| Activity |
Write the entries out exactly, with the final line being the one containing "settleJoin x.id j".

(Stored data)
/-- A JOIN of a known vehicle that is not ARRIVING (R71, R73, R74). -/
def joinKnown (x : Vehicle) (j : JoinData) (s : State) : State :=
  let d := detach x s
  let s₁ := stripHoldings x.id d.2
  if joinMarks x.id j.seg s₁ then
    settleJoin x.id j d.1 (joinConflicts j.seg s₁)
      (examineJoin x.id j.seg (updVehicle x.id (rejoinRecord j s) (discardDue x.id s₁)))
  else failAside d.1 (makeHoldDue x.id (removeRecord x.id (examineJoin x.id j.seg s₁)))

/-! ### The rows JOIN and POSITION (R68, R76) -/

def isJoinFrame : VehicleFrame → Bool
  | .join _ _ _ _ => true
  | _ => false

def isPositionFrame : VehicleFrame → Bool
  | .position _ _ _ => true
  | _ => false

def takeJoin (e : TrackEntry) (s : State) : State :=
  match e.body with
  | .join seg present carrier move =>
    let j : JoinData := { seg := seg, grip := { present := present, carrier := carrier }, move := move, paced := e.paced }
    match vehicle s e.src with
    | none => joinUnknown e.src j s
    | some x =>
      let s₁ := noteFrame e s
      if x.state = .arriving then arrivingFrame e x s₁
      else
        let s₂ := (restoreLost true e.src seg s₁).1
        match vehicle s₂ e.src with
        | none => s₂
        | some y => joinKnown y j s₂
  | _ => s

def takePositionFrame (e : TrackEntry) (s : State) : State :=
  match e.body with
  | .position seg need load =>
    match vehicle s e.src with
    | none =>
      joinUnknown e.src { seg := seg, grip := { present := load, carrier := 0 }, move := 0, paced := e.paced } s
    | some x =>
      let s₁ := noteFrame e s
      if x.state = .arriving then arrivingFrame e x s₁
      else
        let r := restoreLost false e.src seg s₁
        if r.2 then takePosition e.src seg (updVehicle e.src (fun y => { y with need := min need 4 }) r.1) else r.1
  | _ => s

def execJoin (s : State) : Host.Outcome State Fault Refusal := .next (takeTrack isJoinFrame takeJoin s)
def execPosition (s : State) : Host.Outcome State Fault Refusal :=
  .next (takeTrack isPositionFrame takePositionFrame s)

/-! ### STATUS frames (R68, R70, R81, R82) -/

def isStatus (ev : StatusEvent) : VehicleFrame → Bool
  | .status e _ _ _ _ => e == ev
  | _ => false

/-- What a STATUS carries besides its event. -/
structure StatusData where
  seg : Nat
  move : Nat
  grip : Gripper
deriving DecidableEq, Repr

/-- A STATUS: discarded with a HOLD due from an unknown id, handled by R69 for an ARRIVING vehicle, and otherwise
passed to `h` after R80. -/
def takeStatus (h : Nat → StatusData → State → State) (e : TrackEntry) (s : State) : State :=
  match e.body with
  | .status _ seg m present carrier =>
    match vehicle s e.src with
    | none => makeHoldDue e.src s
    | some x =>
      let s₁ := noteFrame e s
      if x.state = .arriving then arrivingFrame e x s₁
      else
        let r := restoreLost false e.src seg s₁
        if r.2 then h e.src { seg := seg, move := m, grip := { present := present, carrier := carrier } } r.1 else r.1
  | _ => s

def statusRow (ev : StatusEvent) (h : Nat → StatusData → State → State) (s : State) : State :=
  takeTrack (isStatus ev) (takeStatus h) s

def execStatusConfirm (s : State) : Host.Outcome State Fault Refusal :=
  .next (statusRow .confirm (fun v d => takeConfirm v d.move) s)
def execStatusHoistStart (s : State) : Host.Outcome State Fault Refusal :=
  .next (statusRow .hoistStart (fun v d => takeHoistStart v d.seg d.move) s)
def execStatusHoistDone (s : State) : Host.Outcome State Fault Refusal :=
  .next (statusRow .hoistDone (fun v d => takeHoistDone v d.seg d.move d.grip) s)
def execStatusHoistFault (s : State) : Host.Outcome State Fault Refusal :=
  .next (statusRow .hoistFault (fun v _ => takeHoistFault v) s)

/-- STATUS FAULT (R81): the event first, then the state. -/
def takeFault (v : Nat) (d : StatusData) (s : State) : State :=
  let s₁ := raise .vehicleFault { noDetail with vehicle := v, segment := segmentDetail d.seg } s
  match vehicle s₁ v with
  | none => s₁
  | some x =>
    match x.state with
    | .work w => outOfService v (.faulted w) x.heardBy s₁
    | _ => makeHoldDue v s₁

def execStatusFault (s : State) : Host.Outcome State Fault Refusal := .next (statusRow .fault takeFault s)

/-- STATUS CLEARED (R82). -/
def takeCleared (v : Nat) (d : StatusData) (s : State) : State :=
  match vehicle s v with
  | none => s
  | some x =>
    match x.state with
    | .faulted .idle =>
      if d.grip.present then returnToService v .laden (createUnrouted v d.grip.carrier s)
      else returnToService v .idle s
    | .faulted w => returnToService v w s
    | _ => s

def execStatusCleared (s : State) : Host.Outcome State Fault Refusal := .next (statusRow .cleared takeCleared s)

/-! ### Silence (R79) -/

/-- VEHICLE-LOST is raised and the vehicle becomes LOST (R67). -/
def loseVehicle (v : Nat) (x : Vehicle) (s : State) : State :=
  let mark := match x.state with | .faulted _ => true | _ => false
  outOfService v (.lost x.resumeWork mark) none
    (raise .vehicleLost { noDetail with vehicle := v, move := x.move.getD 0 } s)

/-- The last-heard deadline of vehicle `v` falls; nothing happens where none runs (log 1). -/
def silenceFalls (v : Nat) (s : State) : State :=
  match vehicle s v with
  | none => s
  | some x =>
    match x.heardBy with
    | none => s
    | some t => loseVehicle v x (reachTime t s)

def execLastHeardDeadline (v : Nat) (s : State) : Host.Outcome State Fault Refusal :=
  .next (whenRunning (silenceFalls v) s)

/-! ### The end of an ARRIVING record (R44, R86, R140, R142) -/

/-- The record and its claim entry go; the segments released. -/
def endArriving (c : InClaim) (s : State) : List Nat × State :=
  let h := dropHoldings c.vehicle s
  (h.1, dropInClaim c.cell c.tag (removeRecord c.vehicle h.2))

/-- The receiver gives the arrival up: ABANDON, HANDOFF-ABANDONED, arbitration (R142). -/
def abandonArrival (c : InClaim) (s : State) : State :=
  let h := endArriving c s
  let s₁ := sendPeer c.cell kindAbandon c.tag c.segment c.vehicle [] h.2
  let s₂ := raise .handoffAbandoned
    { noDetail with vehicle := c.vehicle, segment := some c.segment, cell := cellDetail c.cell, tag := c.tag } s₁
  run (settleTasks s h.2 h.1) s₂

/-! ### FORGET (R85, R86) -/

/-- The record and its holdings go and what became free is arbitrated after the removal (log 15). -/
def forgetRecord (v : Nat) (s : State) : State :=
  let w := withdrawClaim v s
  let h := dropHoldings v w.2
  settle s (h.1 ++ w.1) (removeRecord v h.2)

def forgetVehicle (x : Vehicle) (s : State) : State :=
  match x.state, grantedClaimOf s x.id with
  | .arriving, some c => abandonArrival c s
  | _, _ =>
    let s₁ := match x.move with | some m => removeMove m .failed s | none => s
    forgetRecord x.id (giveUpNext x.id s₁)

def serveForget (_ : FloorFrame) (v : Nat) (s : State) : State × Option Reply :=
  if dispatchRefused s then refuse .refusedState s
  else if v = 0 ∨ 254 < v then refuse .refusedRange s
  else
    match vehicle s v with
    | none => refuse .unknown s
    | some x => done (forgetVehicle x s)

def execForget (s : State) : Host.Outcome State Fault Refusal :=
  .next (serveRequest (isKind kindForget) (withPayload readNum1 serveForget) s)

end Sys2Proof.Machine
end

| Answer for this exercise |
/-- A JOIN of a known vehicle that is not ARRIVING (R71, R73, R74). -/
def joinKnown (x : Vehicle) (j : JoinData) (s : State) : State :=
  let d := detach x s
  let s₁ := stripHoldings x.id d.2
  if joinMarks x.id j.seg s₁ then
    settleJoin x.id j d.1 (joinConflicts j.seg s₁)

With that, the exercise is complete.